■ **ACTIVITY**
Look through the data below and extract, unchanged, the lines from the one that contains "if privileged m" to the one that contains "have hloop : (regWriteBits", both included.

=== Section Start ===

/-! ### Requests and misses (R904, R912) -/

/-- The target bits of RSTREQ take the value written. -/
theorem regF_rstreq (v : Word) (s : State) : regF (regWriteBits Reg.loop_RSTREQ v s) Reg.loop_RSTREQ 0 7 = fld v 0 7 := by
  have hrw : ∀ i, i < 7 → (regMask RegRow.rw Reg.loop_RSTREQ).getLsbD i = true := by decide
  have hc : regMask RegRow.w1c Reg.loop_RSTREQ = 0 := by decide
  have hs : ∀ i, i < 7 → (regMask RegRow.w1s Reg.loop_RSTREQ).getLsbD i = false := by decide
  exact fld_congr fun i _ hi => regBit_regWriteBits_rw v s (by omega) (hrw i (by omega)) (by rw [hc]; exact BitVec.getLsbD_zero) (hs i (by omega))

theorem rstreqWrite_outcome (m : Master) (v : Word) (r : State) :
    let u := rstreqWrite m v r
    if privileged m = true ∧ isHead r = true then regF u Reg.loop_RSTREQ 0 7 = fld v 0 7 ∧ RegsBut [Reg.loop_RSTREQ] r u ∧
      u.loop.rstTx = (if v.getLsbD 15 then 2 else r.loop.rstTx)
    else u = r := by
  dsimp only
  unfold rstreqWrite
  by_cases h : privileged m = true ∧ isHead r = true
  · rw [if_pos h, if_pos (by rw [h.1, h.2]; rfl)]
    have hfield := regF_rstreq v r
    have hother : RegsBut [Reg.loop_RSTREQ] r (regWriteBits Reg.loop_RSTREQ v r) := fun a ha =>
      reg_setReg_other _ _ (List.ne_of_not_mem_cons ha)
    have hloop : (regWriteBits Reg.loop_RSTREQ v r).loop = r.loop := rfl
    generalize regWriteBits Reg.loop_RSTREQ v r = t at hfield hother hloop
    dsimp only
    by_cases h15 : v.getLsbD 15 = true
    · rw [if_pos h15, if_pos h15]
      exact ⟨hfield, hother, rfl⟩
    · rw [if_neg h15, if_neg h15]
      exact ⟨hfield, hother, congrArg Loop.rstTx hloop⟩
  · rw [if_neg h]
    exact if_neg (by rw [Bool.and_eq_true]; exact h)

theorem rmissPeriod_outcome (r : State) :
    let u := rmissPeriod r
    let n := if r.loop.everBack then max 1 (regF r Reg.loop_RINFO 0 7) else 64
    if r.loop.started = false ∨ r.now < r.loop.missDue then u = r
    else regF u (Reg.loop_ERRA + 1) 0 8 = min 255 (regF r (Reg.loop_ERRA + 1) 0 8 + 1) ∧
      u.loop.missDue = r.now + 16 * (452 + 128 * n) ∧ u.loop.goodBacks = 0 ∧ u.intc = r.intc := by
  dsimp only
  unfold rmissPeriod
  by_cases hstay : r.loop.started = false ∨ r.now < r.loop.missDue
  · rw [if_pos hstay]
    exact if_pos (by simpa using hstay)
  · rw [if_neg hstay, if_neg (by simpa using hstay)]
    exact ⟨regF_hwCountF_one _ _ (by decide) _, rfl, rfl, rfl⟩

end Sys2Proof.Machine

/-! ## The letters of a back leg go to the mirror (R894-R898) -/

namespace Sys2Proof.Machine

/-! ### One element of a list that is folded over -/

/-- What holds before an element and after it, where the others keep both. -/
theorem foldl_split {α : Type} {f : State → α → State} {Before After : State → Prop} {x : α} {l pre post : List α}
    (hl : l = pre ++ x :: post) (hpre : ∀ y ∈ pre, ∀ s, Before s → Before (f s y)) (step : ∀ s, Before s → After (f s x))
    (hpost : ∀ y ∈ post, ∀ s, After s → After (f s y)) {s : State} (h : Before s) : After (l.foldl f s) := by
  have hfold : ∀ (P : State → Prop) (l : List α), (∀ y ∈ l, ∀ s, P s → P (f s y)) → ∀ s, P s → P (l.foldl f s) := by
    intro P l hP
    induction l with
    | nil => exact fun _ => id
    | cons y l ih =>
      exact fun s h => ih (fun z hz => hP z (List.mem_cons_of_mem y hz)) _ (hP y List.mem_cons_self s h)
  rw [hl, List.foldl_append, List.foldl_cons]
  exact hfold After post hpost _ (step _ (hfold Before pre hpre s h))

/-- An element whose key is its own splits the list from those of other keys. -/
theorem split_of_nodup {α β : Type} {key : α → β} {l : List α} (hnd : (l.map key).Nodup) {x : α} (hx : x ∈ l) :
    ∃ pre post, l = pre ++ x :: post ∧ (∀ y ∈ pre, key y ≠ key x) ∧ ∀ y ∈ post, key y ≠ key x := by
  obtain ⟨pre, post, hl⟩ := List.append_of_mem hx
  rw [hl, List.map_append, List.map_cons] at hnd
  obtain ⟨-, hcons, hdisj⟩ := List.nodup_append.mp hnd
  refine ⟨pre, post, hl, fun y hy h => ?_, fun y hy h => ?_⟩
  · exact hdisj _ (List.mem_map_of_mem hy) _ List.mem_cons_self h
  · exact (List.nodup_cons.mp hcons).1 (h ▸ List.mem_map_of_mem hy)

/-! ### What the letters leave alone -/

/-- The registers that letters may write. -/
def letterRegs : List Nat := Reg.sys_ARMSTAT :: Reg.memc_VIOL :: (Reg.memc_VIOL + 1) :: Reg.memc_COLL 3 :: Reg.loop_ERRA :: Reg.loop_ERRB :: runst

/-- Every write of this tick is of a master no earlier than the Loop's. -/
def LoopWrites (s : State) : Prop := ∀ e ∈ wLogNow s, 3 ≤ e.1

/-- What letters leave alone. -/
structure LettersKept (s u : State) : Prop where
  now : u.now = s.now
  thr : u.thr = s.thr
  modes : u.modes = s.modes
  loop : ∃ rx rxCseq inbox, u.loop = { s.loop with rx := rx, rxCseq := rxCseq, inbox := inbox }
  reg : ∀ a, a ∉ letterRegs → reg u a = reg s a
  busy : commitBusy u = commitBusy s
  writes : LoopWrites s → LoopWrites u
  events : ∀ n, hasEvent s n → hasEvent u n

=== Section End ===

■ **SOLUTION**
    if privileged m = true ∧ isHead r = true then regF u Reg.loop_RSTREQ 0 7 = fld v 0 7 ∧ RegsBut [Reg.loop_RSTREQ] r u ∧
      u.loop.rstTx = (if v.getLsbD 15 then 2 else r.loop.rstTx)
    else u = r := by
  dsimp only
  unfold rstreqWrite
  by_cases h : privileged m = true ∧ isHead r = true
  · rw [if_pos h, if_pos (by rw [h.1, h.2]; rfl)]
    have hfield := regF_rstreq v r
    have hother : RegsBut [Reg.loop_RSTREQ] r (regWriteBits Reg.loop_RSTREQ v r) := fun a ha =>
      reg_setReg_other _ _ (List.ne_of_not_mem_cons ha)
    have hloop : (regWriteBits Reg.loop_RSTREQ v r).loop = r.loop := rfl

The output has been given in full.